Nothing fancy, no big insights, just a couple of bell curves, but this post by Paul Krugman does a nice job presenting weather trends and extreme events in terms of probability. He makes it simple but not overly simplified. We need more of this.

Krugman also deserves bonus points for describing economist's practice of putting the independent variable on the wrong axis as a QWERTY problem.

Semi-serfdom

What are going to do with Paul Krugman? He writes clear and insightful articles on complex economic issues, then he gives them titles like "Serf's Up" (circa 2003):

Here's the puzzle. In Europe circa 1100, with population scarce, serfdom was useful to the ruling class. By 1300 it wasn't, and had been allowed to drift away. But after 1348 it should have been worthwhile again. Yet it wasn't effectively reimposed. There were attempts to restrain wages and limit labor mobility, as well as attempts to tax the peasants (Wat Tyler's rebellion fits into all this.) But all-out feudalism didn't return. Why?

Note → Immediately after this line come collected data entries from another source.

-- ==== Sys2Proof/Laws/Values.lean ====
section
/-! SUPPORT. The two containers: one value per station, and slot tables in their canonical form (log 21). -/

namespace Sys2Proof.Machine

/-! ## One value per station -/

@[simp] theorem PerStation.get_fill {α : Type} (a : α) (i : StationId) : (PerStation.fill a).get i = a := by
  simp only [PerStation.get, PerStation.fill, List.getElem_replicate]

@[simp] theorem PerStation.get_set_same {α : Type} (v : PerStation α) (i : StationId) (a : α) : (v.set i a).get i = a := by
  simp [PerStation.get, PerStation.set]

theorem PerStation.get_set_other {α : Type} (v : PerStation α) (i j : StationId) (a : α) (h : j ≠ i) :
    (v.set i a).get j = v.get j := by
  have hv : i.val ≠ j.val := fun e => h (Fin.ext e.symm)
  simp [PerStation.get, PerStation.set, hv]

theorem PerStation.get_set {α : Type} (v : PerStation α) (i j : StationId) (a : α) :
    (v.set i a).get j = if j = i then a else v.get j := by
  by_cases h : j = i
  · subst h; simp
  · simp [PerStation.get_set_other v i j a h, h]

@[simp] theorem PerStation.get_map {α β : Type} (f : α → β) (v : PerStation α) (i : StationId) :
    (v.map f).get i = f (v.get i) := by
  simp [PerStation.get, PerStation.map]

@[simp] theorem PerStation.set_set {α : Type} (v : PerStation α) (i : StationId) (a b : α) :
    (v.set i a).set i b = v.set i b := by
  simp [PerStation.set]

@[simp] theorem PerStation.set_get {α : Type} (v : PerStation α) (i : StationId) : v.set i (v.get i) = v := by
  cases v
  simp [PerStation.set, PerStation.get]

/-- Two families of values that agree at every station are equal. -/
theorem PerStation.ext_get {α : Type} (v w : PerStation α) (h : ∀ i, v.get i = w.get i) : v = w := by
  obtain ⟨vs, hv⟩ := v
  obtain ⟨ws, hw⟩ := w
  have : vs = ws := by
    apply List.ext_getElem (by omega)
    intro n h1 h2
    have := h ⟨n, by omega⟩
    simpa [PerStation.get] using this
  subst this
  rfl

/-- The values are those read station by station. -/
theorem PerStation.mem_values {α : Type} (v : PerStation α) (a : α) : a ∈ v.values ↔ ∃ i, v.get i = a := by
  constructor
  · intro h
    obtain ⟨n, hn, rfl⟩ := List.getElem_of_mem h
    exact ⟨⟨n, by have := v.size; omega⟩, rfl⟩
  · rintro ⟨i, rfl⟩
    exact List.getElem_mem _

/-- The order of the values is that of the stations. -/
theorem PerStation.values_eq {α : Type} (v : PerStation α) : v.values = stationIds.map v.get := by
  apply List.ext_getElem
  · simp [stationIds, v.size]
  · intro n h1 h2
    simp [stationIds, PerStation.get]

theorem mem_stationIds (i : StationId) : i ∈ stationIds := by simp [stationIds]

theorem stationIds_nodup : stationIds.Nodup := List.nodup_finRange 48

/-! ## Slot tables -/

/-- The slots of a table rise strictly and lie below `size`. -/
theorem SlotTable.wf_iff {α : Type} (size : Nat) (t : SlotTable α) :
    SlotTable.wf size t = true ↔ (t.map Prod.fst).Pairwise (· < ·) ∧ ∀ e ∈ t, e.1 < size := by
  simp [SlotTable.wf]

/-- An entry after a write stood there before, or is the one written. -/
theorem SlotTable.mem_write {α : Type} (k : Nat) (o : Option α) :
    ∀ (t : SlotTable α) (e : Nat × α), e ∈ SlotTable.write k o t → e ∈ t ∨ (e.1 = k ∧ o = some e.2)
  | [], e, h => by
    cases o with
    | none => simp [SlotTable.write] at h
    | some a =>
      have : e = (k, a) := by simpa [SlotTable.write] using h
      subst this
      exact Or.inr ⟨rfl, rfl⟩
  | (j, a) :: t, e, h => by
    unfold SlotTable.write at h
    split at h
    · rcases List.mem_append.1 h with h | h
      · cases o with
        | none => simp at h
        | some b =>
          have : e = (k, b) := by simpa using h
          subst this
          exact Or.inr ⟨rfl, rfl⟩
      · exact Or.inl h
    · split at h
      · rcases List.mem_append.1 h with h | h
        · cases o with
          | none => simp at h
          | some b =>
            have : e = (k, b) := by simpa using h
            subst this
            exact Or.inr ⟨rfl, rfl⟩
        · exact Or.inl (List.mem_cons_of_mem _ h)
      · rcases List.mem_cons.1 h with h | h
        · exact Or.inl (by simp [h])
        · rcases SlotTable.mem_write k o t e h with h | h
          · exact Or.inl (List.mem_cons_of_mem _ h)
          · exact Or.inr h

/-- A write keeps the slots strictly rising. -/
theorem SlotTable.pairwise_write {α : Type} (k : Nat) (o : Option α) :
    ∀ t : SlotTable α, (t.map Prod.fst).Pairwise (· < ·) → ((SlotTable.write k o t).map Prod.fst).Pairwise (· < ·)
  | [], _ => by cases o <;> simp [SlotTable.write]
  | (j, a) :: t, h => by
    have h' := List.pairwise_cons.1 h
    unfold SlotTable.write
    split
    next hk =>
      cases o with
      | none => simpa using h
      | some b =>
        refine List.pairwise_cons.2 ⟨?_, h⟩
        intro n hn
        rcases List.mem_cons.1 hn with hn | hn
        · simpa [hn] using hk
        · exact lt_trans hk (h'.1 n hn)
    next hk =>
      split
      next he =>
        cases o with
        | none => simpa using h'.2
        | some b =>
          refine List.pairwise_cons.2 ⟨?_, h'.2⟩
          intro n hn
          simpa [he] using h'.1 n hn
      next he =>
        refine List.pairwise_cons.2 ⟨?_, SlotTable.pairwise_write k o t h'.2⟩
        intro n hn
        obtain ⟨e, hm, rfl⟩ := List.mem_map.1 hn
        rcases SlotTable.mem_write k o t e hm with hm | hm
        · exact h'.1 e.1 (List.mem_map_of_mem hm)
        · have : e.1 = k := hm.1
          show j < e.1
          omega

/-- A write into a slot of the table keeps the canonical form. -/
theorem SlotTable.wf_write {α : Type} (size k : Nat) (o : Option α) (t : SlotTable α) (h : SlotTable.wf size t = true)
    (hk : k < size) : SlotTable.wf size (SlotTable.write k o t) = true := by
  rw [SlotTable.wf_iff] at h ⊢
  refine ⟨SlotTable.pairwise_write k o t h.1, ?_⟩
  intro e he
  rcases SlotTable.mem_write k o t e he with he | he
  · exact h.2 e he
  · rw [he.1]; exact hk

@[simp] theorem SlotTable.wf_nil {α : Type} (size : Nat) : SlotTable.wf size ([] : SlotTable α) = true := by
  simp [SlotTable.wf]

/-- A slot below every slot of a table is empty. -/
theorem SlotTable.read_below {α : Type} (k : Nat) : ∀ t : SlotTable α, (∀ e ∈ t, k < e.1) → SlotTable.read k t = none
  | [], _ => rfl
  | (j, a) :: t, h => by
    have hj : k < j := h (j, a) (by simp)
    have : ¬j = k := by omega
    simp only [SlotTable.read, this, if_false]
    exact SlotTable.read_below k t fun e he => h e (List.mem_cons_of_mem _ he)

/-- The written slot of a canonical table reads as it was written, and every other slot as before. -/
theorem SlotTable.read_write {α : Type} (k j : Nat) (o : Option α) :
    ∀ t : SlotTable α, (t.map Prod.fst).Pairwise (· < ·) →
      SlotTable.read j (SlotTable.write k o t) = if j = k then o else SlotTable.read j t
  | [], _ => by
    cases o with
    | none => simp [SlotTable.write, SlotTable.read]
    | some b =>
      by_cases hj : j = k
      · subst hj; simp [SlotTable.write, SlotTable.read]
      · have : ¬k = j := fun e => hj e.symm
        simp [SlotTable.write, SlotTable.read, this, hj]
  | (i, a) :: t, h => by
    have h' := List.pairwise_cons.1 h
    have hb : ∀ e ∈ t, i < e.1 := fun e he => h'.1 e.1 (List.mem_map_of_mem he)
    unfold SlotTable.write
    split
    next hk =>
      by_cases hj : j = k
      · subst hj
        cases o with
        | none =>
          have hij : ¬i = j := by omega
          simp only [Option.map_none, Option.toList_none, List.nil_append, SlotTable.read, hij, if_false, if_true]
          exact SlotTable.read_below j t fun e he => lt_trans hk (hb e he)
        | some b => simp [SlotTable.read]
      · have hkj : ¬k = j := fun e => hj e.symm
        cases o <;> simp [SlotTable.read, hkj, hj]
    next hk =>
      split
      next he =>
        subst he
        by_cases hj : j = k
        · subst hj
          cases o with
          | none =>
            simp only [Option.map_none, Option.toList_none, List.nil_append, if_true]
            exact SlotTable.read_below j t hb
          | some b => simp [SlotTable.read]
        · have hkj : ¬k = j := fun e => hj e.symm
          cases o <;> simp [SlotTable.read, hkj, hj]
      next he =>
        by_cases hij : i = j
        · subst hij
          have : ¬i = k := fun e => he e.symm
          simp [SlotTable.read, this]
        · simp only [SlotTable.read, hij, if_false]
          exact SlotTable.read_write k j o t h'.2

end Sys2Proof.Machine
end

And an even bigger question: why hasn't indentured servitude made a comeback in the modern era? Yes, I know, human rights and all that - but if it was profitable to have indentured servants in the modern world, I'm sure that Richard Scaife's think tanks would have no trouble finding justifications, and assorted Christian groups would explain why it's God's will.

Though the analogy's not perfect, we do have an institution that restrains wages and limits labor mobility. It's called an H-1B visa and though I know of no Christian groups trying to explain why it's God's will, it certainly has plenty of think tanks finding justifications for it.